Therapeutics need to be ramped up in India, and it is expected that changes in administrative practice can ensure this. Many drugs found useful in dealing with the pandemic have expired patents, while others that are essential can be produced either through collaboration or on occasion, compulsory licensing. When a German pharma company sought to stop this from happening to a product in India, the courts stood by patients and not the patent. This avenue needs to be explored rather than avoided out of worry of the US Trade Representative.

The USTR under Biden is not what the USTR was under Trump, and it is unlikely that lifesaving measures will be blocked by the White House in the manner that was threatened during the period when Trump was in office. Should India produce drugs not only for itself but for the world (as policy resets can ensure), it would be difficult for even Switzerland or Germany to block such a situation, despite the influence of Big Pharma in those countries. Unlike what its detractors say, the Vaccine Maitri policy of the Modi government made sense, but needs to be combined with moves to ensure that bottlenecks to production of PPEs and other requisites get removed. ICMR and the Health Ministry need to be pro-active on this. Given the dismal record of the WHO during the pandemic, relying on that organisation for guidance on what to do is an invitation to disaster.
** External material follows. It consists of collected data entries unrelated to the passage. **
-- ==== Sys2Proof/Machine/State.lean ====
section
/-! DEFINITION. The state of the block as plain data (10_state.md R13 to R45), the events (60_exceptions.md R162),
the reasons a step can stop, and the state after reset (10_state.md R44, 70_reset_and_hazards.md R181). -/

namespace Sys2Proof.Machine

/-- `sess`: the RecordingSession state (10_state.md R28). -/
inductive Session
  | idle
  | active
  deriving DecidableEq, Repr

/-- The records of `pev`, the event trace of P (60_exceptions.md R162). -/
inductive PEvent
  /-- `EV_SATURATED`, code 1, with the unsaturated delta (R164). -/
  | saturated (delta : Stamp)
  /-- `EV_OVERFLOW`, code 2 (R165). -/
  | overflow
  deriving DecidableEq, Repr

/-- The records of `hev`, the event trace of H (60_exceptions.md R162). -/
inductive HEvent
  /-- `HDR(version)`, a normal report. -/
  | hdr (version : Byte)
  /-- `SMP(count)`, a normal report. -/
  | smp (count : Byte)
  /-- `EOS(residue_len)`, a normal report. -/
  | eos (residue : Nat)
  /-- `EV_SLIDE`, code 3, with the discarded byte (R166). -/
  | slide (b : Byte)
  /-- `EV_DESYNC`, code 4, with `BUF[0 .. 3]` of the failed candidate (R166). -/
  | desync (b0 b1 b2 b3 : Byte)
  /-- `EV_BUF_RESET`, code 5 (R168). -/
  | bufReset
  deriving DecidableEq, Repr

/-- `win`: the trailing window, `w0` oldest to `w3` newest (10_state.md R34). -/
structure Window where
  w0 : Byte
  w1 : Byte
  w2 : Byte
  w3 : Byte
  deriving DecidableEq, Repr

/-- Everything the spec gives the block, and the model's own fields at the end. An array is a list of (index, element)
pairs, indices strictly rising; an index not listed holds an unspecified value. -/
structure State where
  /-- P: the microsecond counter (R18). -/
  ts : Stamp
  /-- P: the level at the previous `SENSE` (R19). -/
  sigQ : Bool
  /-- P: the timestamp of the previous edge (R20). -/
  prevTs : Stamp
  /-- P: the next write slot (R21). -/
  head : Ptr
  /-- P: the number of drop-oldest events, modulo `C` (R22). -/
  drop : Ptr
  /-- S, in P's domain: the shadow of `rd` (R23). -/
  rdW : Ptr
  /-- Q: the number of Samples taken, modulo `C` (R24). -/
  rd : Ptr
  /-- S, in Q's domain: the shadow of `head` (R25). -/
  headR : Ptr
  /-- S, in Q's domain: the shadow of `drop` (R26). -/
  dropR : Ptr
  /-- S, in Q's domain: the shadow of `ts` (R27). -/
  tsR : Stamp
  /-- Q: the session state (R28). -/
  sess : Session
  /-- Q: the number of Samples in the batch (R29). -/
  cnt : BitVec 8
  /-- Q: `ts_r` at the last `Q.START` or `Q.POP` (R30). -/
  lastAct : Stamp
  /-- Q: the bytes sent so far (R31). -/
  tx : List Byte
  /-- H: the number of bytes held in `BUF` (R32). -/
  len : BitVec 10
  /-- H: the source's `recording_started` (R33). -/
  started : Bool
  /-- H: the trailing window (R34). -/
  win : Window
  /-- H: the number of valid bytes of the window (R34). -/
  winN : BitVec 3
  /-- `RING`, written by P, read by Q (20_memory.md R47). -/
  ring : List (Nat × Sample)
  /-- `BLK`, the batch of Q (20_memory.md R48). -/
  blk : List (Nat × Sample)
  /-- `BUF`, the accumulation buffer of H (20_memory.md R49). -/
  buf : List Host.Cell
  /-- H: the raw sink (R35). -/
  raw : List Byte
  /-- H: the decoded Samples (R35). -/
  smp : List Sample
  /-- H: the event trace (R35). -/
  hev : List HEvent
  /-- P: the event trace (R35). -/
  pev : List PEvent
  /-- MODEL'S OWN: the Sample the last `TAKE` returned (42_ring_buffer.md R110; log 11). -/
  taken : Sample
  /-- MODEL'S OWN: how many `draw_16` values have been used (log 7). -/
  draws : Nat
  /-- MODEL'S OWN: port events already fixed, the next first (log 1). -/
  inputs : List PortEvent
  /-- MODEL'S OWN: how many events `Config.environment` has supplied (log 1). -/
  envN : Nat
  deriving DecidableEq, Repr

/-- Why a step stops with a fault. The spec gives the block no fault (60_exceptions.md R161). -/
inductive Fault
  /-- Raised by the operations of H and the wire units in a state whose `len` is over `DEC_BUF` = 600: they would name
  an element of `BUF` that does not exist (20_memory.md R46, R49). No run reaches such a state. Safe (log 12). -/
  | bufIndexOutOfRange
  deriving DecidableEq, Repr

/-- Why an operation has no step. -/
inductive Refusal
  /-- Raised by `exec` for an operation that has no meaning yet. Safe. -/
  | notModelled (mnemonic : String)
  /-- Raised by `exec` for `EDGE.R`, `EDGE.F`, `TAKE`, `Q.FLUSH`, `Q.START`, `Q.POP`, `Q.TIMEOUT`, `Q.IDLE`, `RX.HDR`,
  `RX.SMP`, `RX.WAIT` and `RX.FAIL` in a state where the operation's guard does not hold: it is 'not enabled', and the
  spec has no such step (42_ring_buffer.md R110, 43_session_framer.md R123). `step` never selects one. Safe (log 6). -/
  | notEnabled
  deriving DecidableEq, Repr

/-- The machine right after reset (10_state.md R44); `win` and the model's own fields at the values of logs 10, 11, 7, 1. -/
def State.reset : State where
  ts := 0
  sigQ := false
  prevTs := 0
  head := 0
  drop := 0
  rdW := 0
  rd := 0
  headR := 0
  dropR := 0
  tsR := 0
  sess := .idle
  cnt := 0
  lastAct := 0
  tx := []
  len := 0
  started := false
  win := ⟨0, 0, 0, 0⟩
  winN := 0
  ring := []
  blk := []
  buf := []
  raw := []
  smp := []
  hev := []
  pev := []
  taken := 0
  draws := 0
  inputs := []
  envN := 0

end Sys2Proof.Machine
end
DUAL SYSTEM FOR VACCINATION

COWIN is a good system, except for the many millions too poor to access the internet. A dual system has been suggested by a health specialist based in Japan, Dr Sunil Chacko. This is that those too poor to have access to the internet should be given the right to walk in to vaccination centres kept for them. Others could schedule appointments through their smartphones. Once more companies in India are enabled through policy resets to increase the production of vaccines, India can produce around 4 billion SARS2 vaccines annually within the next two years, and be able to vaccinate the world. India can equally well produce low-cost therapeutics effective against the disease and send them across the world, as is happening in the case of HIV-AIDS. 2020 was a year of missed opportunities. 2121 needs to be the year of the Great Reset.